Task material START

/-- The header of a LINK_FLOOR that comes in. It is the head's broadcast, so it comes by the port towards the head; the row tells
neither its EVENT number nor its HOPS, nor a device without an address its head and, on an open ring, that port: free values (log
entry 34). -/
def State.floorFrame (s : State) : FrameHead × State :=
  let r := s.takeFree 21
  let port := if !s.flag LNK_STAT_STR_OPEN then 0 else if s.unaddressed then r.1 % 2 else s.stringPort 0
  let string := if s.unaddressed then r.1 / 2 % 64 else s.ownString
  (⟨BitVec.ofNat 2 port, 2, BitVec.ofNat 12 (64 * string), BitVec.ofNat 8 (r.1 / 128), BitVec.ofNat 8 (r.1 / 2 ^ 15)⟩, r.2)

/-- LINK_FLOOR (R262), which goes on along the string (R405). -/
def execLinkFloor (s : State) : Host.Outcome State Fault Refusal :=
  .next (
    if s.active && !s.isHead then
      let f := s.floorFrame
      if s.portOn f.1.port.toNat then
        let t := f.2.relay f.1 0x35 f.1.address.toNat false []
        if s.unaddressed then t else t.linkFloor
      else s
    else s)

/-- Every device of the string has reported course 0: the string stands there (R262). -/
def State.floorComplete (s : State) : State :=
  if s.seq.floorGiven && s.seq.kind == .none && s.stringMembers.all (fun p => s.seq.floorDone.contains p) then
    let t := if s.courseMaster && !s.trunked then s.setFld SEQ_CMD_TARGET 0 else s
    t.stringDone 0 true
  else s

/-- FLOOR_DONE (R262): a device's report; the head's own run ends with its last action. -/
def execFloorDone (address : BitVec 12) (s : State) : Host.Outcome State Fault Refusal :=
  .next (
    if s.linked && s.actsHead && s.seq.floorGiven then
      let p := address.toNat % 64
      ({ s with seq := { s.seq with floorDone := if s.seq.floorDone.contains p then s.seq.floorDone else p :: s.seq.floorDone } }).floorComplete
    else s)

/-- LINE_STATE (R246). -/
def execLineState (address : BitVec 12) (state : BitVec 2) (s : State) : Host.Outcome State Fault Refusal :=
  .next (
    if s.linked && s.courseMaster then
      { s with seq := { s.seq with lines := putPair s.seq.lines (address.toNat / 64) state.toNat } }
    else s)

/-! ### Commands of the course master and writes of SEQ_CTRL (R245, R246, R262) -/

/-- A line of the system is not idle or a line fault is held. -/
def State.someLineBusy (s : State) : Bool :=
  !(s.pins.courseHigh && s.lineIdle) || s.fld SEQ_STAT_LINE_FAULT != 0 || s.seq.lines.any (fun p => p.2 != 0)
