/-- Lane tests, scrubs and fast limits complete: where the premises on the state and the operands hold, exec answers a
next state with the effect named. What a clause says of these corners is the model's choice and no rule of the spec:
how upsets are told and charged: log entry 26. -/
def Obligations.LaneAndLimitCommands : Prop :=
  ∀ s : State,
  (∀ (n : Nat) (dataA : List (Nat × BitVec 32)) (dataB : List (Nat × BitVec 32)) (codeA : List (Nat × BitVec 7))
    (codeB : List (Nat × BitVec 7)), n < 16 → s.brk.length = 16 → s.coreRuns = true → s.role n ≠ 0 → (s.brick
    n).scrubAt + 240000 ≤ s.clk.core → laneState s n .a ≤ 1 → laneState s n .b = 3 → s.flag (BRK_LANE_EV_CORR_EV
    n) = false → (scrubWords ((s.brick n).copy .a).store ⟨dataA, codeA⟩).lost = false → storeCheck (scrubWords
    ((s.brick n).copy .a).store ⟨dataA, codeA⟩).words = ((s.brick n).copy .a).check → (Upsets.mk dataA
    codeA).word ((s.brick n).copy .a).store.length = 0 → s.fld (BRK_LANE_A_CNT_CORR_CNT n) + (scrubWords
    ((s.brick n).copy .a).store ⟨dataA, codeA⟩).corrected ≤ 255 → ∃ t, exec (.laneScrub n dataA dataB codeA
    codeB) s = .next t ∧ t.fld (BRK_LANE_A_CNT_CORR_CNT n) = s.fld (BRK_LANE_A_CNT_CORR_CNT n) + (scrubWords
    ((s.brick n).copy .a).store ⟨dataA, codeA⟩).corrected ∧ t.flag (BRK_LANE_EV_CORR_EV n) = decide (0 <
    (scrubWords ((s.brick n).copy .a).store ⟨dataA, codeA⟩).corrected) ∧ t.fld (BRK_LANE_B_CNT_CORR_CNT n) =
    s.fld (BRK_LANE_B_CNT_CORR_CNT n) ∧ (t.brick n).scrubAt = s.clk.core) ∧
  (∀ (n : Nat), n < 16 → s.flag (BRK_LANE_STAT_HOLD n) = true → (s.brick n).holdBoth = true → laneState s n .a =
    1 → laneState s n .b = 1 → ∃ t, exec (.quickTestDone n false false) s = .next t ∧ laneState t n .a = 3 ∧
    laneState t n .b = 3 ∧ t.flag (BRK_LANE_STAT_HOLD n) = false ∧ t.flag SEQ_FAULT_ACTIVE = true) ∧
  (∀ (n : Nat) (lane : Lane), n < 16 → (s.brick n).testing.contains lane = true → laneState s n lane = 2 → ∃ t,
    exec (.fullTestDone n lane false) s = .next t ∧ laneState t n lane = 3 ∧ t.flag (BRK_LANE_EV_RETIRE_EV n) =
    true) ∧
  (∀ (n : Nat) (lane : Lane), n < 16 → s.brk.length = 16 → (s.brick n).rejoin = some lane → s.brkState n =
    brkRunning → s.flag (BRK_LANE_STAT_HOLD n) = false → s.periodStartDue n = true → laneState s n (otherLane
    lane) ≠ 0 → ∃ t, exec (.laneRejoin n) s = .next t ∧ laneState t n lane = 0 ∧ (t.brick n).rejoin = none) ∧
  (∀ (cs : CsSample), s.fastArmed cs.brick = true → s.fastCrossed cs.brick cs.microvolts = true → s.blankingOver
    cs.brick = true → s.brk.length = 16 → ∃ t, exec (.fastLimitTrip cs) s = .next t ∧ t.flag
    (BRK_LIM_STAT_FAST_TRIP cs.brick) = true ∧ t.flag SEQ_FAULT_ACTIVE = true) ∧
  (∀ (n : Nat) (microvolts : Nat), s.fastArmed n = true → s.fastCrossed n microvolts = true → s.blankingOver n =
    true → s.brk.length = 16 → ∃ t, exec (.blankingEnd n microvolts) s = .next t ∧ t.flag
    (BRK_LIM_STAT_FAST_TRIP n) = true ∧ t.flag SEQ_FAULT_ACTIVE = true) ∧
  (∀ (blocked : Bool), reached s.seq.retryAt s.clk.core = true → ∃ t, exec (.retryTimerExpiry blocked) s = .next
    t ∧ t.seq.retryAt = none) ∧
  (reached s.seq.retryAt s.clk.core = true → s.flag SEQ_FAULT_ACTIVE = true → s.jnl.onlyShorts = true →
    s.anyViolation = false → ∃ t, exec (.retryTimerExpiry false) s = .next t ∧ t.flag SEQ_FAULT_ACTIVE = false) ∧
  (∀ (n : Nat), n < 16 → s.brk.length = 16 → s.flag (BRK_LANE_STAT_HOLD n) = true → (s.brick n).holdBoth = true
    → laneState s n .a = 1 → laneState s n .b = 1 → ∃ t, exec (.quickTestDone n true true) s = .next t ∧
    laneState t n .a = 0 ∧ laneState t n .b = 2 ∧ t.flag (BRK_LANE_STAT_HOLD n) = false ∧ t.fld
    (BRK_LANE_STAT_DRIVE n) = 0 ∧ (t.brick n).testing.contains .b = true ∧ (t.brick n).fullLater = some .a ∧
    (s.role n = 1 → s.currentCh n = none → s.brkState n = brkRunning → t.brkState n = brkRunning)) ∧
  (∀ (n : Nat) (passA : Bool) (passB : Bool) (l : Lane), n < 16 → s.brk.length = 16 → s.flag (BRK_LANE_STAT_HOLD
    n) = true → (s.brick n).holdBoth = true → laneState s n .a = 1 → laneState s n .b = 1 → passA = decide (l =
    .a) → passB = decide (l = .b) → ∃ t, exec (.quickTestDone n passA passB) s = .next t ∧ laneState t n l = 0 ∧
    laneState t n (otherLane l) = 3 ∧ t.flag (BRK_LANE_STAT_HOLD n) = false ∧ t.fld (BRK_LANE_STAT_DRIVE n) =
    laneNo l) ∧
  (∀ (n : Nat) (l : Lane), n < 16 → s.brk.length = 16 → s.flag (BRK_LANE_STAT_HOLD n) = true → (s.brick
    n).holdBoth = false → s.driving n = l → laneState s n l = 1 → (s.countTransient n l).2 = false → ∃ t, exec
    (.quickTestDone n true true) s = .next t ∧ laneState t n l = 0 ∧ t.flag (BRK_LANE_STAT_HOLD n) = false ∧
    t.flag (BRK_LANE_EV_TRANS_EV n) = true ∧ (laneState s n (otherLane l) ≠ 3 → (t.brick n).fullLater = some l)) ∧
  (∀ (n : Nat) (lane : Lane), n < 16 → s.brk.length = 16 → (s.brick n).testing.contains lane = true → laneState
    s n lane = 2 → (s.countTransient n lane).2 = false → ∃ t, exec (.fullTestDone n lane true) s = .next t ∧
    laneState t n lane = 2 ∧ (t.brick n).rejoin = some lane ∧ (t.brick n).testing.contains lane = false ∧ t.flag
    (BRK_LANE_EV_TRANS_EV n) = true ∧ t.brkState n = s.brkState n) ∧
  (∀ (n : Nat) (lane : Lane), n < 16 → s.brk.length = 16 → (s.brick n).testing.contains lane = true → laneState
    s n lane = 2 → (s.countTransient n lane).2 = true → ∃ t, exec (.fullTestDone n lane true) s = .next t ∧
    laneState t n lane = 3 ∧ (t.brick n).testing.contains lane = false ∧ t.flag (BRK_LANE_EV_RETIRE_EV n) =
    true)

Task material END

Scan the data above line by line. Please say how many lines hold the word "fullLater", and give only that number.

▶ Result below
2